::: The data

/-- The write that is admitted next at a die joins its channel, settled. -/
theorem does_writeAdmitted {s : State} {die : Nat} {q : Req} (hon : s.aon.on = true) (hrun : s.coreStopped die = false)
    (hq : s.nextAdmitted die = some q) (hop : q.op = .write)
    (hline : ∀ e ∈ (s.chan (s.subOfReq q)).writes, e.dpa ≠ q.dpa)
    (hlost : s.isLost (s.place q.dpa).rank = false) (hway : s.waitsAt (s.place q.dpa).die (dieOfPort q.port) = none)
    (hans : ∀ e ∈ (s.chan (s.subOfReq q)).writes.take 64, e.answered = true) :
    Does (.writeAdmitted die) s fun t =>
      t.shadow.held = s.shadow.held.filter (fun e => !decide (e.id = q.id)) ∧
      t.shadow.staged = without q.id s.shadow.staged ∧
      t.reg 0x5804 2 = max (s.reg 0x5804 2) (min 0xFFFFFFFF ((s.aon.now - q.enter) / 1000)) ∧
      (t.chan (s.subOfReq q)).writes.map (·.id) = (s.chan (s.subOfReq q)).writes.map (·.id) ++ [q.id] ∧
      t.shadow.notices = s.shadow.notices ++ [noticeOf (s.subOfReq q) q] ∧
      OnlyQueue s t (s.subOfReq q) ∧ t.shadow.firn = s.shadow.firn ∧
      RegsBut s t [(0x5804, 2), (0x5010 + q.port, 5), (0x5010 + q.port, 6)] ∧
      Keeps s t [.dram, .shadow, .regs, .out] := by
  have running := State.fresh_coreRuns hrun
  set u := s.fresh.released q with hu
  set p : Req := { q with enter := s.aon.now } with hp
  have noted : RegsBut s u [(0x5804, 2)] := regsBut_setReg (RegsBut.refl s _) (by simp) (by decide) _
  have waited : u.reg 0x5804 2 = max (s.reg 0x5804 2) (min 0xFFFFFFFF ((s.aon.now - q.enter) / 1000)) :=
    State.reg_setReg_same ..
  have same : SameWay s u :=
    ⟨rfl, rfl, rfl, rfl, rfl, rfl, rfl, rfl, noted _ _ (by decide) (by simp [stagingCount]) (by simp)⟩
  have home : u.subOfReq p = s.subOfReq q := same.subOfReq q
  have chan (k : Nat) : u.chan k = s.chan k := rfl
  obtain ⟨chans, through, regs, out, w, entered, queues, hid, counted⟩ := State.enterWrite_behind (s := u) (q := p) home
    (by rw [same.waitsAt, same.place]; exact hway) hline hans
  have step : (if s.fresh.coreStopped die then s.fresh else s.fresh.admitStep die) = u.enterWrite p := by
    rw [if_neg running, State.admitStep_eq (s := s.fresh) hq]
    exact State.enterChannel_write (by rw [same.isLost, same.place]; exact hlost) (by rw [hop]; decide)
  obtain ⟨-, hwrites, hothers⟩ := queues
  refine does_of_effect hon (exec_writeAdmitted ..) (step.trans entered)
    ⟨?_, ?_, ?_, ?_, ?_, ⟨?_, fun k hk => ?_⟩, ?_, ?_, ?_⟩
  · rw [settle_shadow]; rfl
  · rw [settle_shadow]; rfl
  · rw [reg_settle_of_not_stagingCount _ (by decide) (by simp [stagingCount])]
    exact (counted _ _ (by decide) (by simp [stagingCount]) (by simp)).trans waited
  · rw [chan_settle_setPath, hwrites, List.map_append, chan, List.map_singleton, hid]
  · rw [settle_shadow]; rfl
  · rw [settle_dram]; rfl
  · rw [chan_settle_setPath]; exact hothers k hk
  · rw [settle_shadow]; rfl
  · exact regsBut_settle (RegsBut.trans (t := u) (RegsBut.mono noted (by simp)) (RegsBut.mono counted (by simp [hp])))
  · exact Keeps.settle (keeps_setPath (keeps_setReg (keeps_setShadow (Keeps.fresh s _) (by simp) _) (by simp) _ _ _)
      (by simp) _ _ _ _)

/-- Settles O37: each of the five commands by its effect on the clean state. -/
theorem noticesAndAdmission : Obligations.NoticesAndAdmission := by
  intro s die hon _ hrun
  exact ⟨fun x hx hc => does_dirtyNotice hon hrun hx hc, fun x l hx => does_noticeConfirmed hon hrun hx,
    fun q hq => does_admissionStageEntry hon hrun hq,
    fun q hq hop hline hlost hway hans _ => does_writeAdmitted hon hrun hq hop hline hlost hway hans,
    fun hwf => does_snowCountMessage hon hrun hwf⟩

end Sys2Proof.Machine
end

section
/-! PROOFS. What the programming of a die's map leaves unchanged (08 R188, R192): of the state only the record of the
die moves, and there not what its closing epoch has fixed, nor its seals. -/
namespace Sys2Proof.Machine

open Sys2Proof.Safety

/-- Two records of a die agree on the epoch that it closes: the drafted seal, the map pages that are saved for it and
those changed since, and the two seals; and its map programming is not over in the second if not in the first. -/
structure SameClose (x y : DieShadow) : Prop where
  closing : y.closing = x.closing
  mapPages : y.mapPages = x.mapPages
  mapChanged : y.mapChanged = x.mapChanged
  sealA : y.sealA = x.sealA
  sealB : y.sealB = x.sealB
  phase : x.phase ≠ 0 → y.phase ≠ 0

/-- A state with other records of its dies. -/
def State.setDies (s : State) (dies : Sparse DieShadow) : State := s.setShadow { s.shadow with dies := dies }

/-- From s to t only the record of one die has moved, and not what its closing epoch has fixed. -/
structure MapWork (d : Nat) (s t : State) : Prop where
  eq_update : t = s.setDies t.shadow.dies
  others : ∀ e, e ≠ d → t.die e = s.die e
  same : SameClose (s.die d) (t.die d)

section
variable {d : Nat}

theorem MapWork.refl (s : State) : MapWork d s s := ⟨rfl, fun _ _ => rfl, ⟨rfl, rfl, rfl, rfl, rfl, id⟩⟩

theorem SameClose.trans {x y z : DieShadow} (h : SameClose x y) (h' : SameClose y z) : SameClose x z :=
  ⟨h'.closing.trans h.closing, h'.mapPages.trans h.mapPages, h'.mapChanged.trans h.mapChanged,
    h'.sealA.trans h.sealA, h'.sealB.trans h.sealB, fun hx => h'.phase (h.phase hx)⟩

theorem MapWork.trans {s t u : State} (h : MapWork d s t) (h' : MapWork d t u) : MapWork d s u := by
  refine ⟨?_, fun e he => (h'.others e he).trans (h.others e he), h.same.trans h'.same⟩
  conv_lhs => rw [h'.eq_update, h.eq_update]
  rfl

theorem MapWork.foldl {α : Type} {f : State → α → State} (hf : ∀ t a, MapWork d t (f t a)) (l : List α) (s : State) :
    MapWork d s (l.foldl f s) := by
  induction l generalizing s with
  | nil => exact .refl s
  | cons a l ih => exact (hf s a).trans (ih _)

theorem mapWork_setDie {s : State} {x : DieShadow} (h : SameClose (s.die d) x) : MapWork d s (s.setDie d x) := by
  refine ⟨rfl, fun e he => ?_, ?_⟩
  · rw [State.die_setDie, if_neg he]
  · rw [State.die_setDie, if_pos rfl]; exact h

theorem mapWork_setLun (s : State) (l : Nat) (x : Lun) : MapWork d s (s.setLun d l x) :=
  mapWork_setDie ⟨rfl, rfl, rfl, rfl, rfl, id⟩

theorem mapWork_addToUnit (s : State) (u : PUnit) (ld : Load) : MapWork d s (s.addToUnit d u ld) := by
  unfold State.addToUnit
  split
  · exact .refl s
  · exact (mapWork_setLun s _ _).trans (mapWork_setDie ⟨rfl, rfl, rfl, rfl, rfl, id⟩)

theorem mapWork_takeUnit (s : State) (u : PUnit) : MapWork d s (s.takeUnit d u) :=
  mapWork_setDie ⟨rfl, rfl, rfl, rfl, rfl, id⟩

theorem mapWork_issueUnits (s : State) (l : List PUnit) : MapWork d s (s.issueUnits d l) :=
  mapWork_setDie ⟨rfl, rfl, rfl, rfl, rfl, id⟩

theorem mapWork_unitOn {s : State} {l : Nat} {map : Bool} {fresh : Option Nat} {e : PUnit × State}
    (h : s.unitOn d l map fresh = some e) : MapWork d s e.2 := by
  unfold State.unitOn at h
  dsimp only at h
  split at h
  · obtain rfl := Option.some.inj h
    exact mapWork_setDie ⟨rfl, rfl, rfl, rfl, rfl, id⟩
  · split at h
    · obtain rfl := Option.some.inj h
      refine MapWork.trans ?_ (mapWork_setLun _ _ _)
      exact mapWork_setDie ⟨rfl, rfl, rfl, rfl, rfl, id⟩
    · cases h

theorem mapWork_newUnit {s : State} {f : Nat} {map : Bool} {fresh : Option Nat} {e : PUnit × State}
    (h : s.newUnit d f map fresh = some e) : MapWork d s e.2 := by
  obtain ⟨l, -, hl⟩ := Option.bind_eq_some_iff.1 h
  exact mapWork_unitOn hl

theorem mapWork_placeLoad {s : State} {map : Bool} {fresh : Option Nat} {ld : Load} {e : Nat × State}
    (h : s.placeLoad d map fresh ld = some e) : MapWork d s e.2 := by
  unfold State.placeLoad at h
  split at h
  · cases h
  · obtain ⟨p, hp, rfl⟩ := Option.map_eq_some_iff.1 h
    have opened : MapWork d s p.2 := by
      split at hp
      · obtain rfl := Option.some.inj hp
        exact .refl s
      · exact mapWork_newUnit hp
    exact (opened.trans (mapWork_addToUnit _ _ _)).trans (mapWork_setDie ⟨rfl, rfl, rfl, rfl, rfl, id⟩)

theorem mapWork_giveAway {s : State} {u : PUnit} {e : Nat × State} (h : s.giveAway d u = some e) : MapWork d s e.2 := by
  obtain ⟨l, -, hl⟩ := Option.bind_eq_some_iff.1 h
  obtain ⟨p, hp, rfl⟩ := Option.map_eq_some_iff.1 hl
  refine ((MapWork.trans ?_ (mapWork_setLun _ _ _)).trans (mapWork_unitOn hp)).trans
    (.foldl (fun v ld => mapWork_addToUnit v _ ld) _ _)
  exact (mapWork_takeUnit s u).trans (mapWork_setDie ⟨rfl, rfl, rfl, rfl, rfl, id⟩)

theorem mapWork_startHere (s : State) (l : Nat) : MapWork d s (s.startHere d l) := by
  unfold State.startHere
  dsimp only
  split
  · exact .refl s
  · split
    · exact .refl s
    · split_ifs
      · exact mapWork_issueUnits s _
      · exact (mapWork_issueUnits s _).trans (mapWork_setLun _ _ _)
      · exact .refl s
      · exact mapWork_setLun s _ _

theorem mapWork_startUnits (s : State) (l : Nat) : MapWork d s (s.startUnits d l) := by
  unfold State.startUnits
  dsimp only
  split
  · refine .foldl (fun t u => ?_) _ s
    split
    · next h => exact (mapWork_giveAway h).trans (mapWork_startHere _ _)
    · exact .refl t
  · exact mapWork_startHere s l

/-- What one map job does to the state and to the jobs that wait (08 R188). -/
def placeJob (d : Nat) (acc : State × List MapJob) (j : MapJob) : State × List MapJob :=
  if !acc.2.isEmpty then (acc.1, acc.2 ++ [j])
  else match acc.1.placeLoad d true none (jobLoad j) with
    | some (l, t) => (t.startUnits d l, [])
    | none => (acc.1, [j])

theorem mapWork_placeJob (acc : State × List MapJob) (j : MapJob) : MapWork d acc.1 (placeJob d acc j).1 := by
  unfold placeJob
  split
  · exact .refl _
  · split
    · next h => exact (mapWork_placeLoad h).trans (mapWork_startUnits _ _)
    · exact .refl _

::::::

Retype, in the same exact form, the lines of the material above from the line holding "unfold State.placeLoad at h" through the line holding "(.foldl (fun v".

  unfold State.placeLoad at h
  split at h
  · cases h
  · obtain ⟨p, hp, rfl⟩ := Option.map_eq_some_iff.1 h
    have opened : MapWork d s p.2 := by
      split at hp
      · obtain rfl := Option.some.inj hp
        exact .refl s
      · exact mapWork_newUnit hp
    exact (opened.trans (mapWork_addToUnit _ _ _)).trans (mapWork_setDie ⟨rfl, rfl, rfl, rfl, rfl, id⟩)

theorem mapWork_giveAway {s : State} {u : PUnit} {e : Nat × State} (h : s.giveAway d u = some e) : MapWork d s e.2 := by
  obtain ⟨l, -, hl⟩ := Option.bind_eq_some_iff.1 h
  obtain ⟨p, hp, rfl⟩ := Option.map_eq_some_iff.1 hl
  refine ((MapWork.trans ?_ (mapWork_setLun _ _ _)).trans (mapWork_unitOn hp)).trans
    (.foldl (fun v ld => mapWork_addToUnit v _ ld) _ _)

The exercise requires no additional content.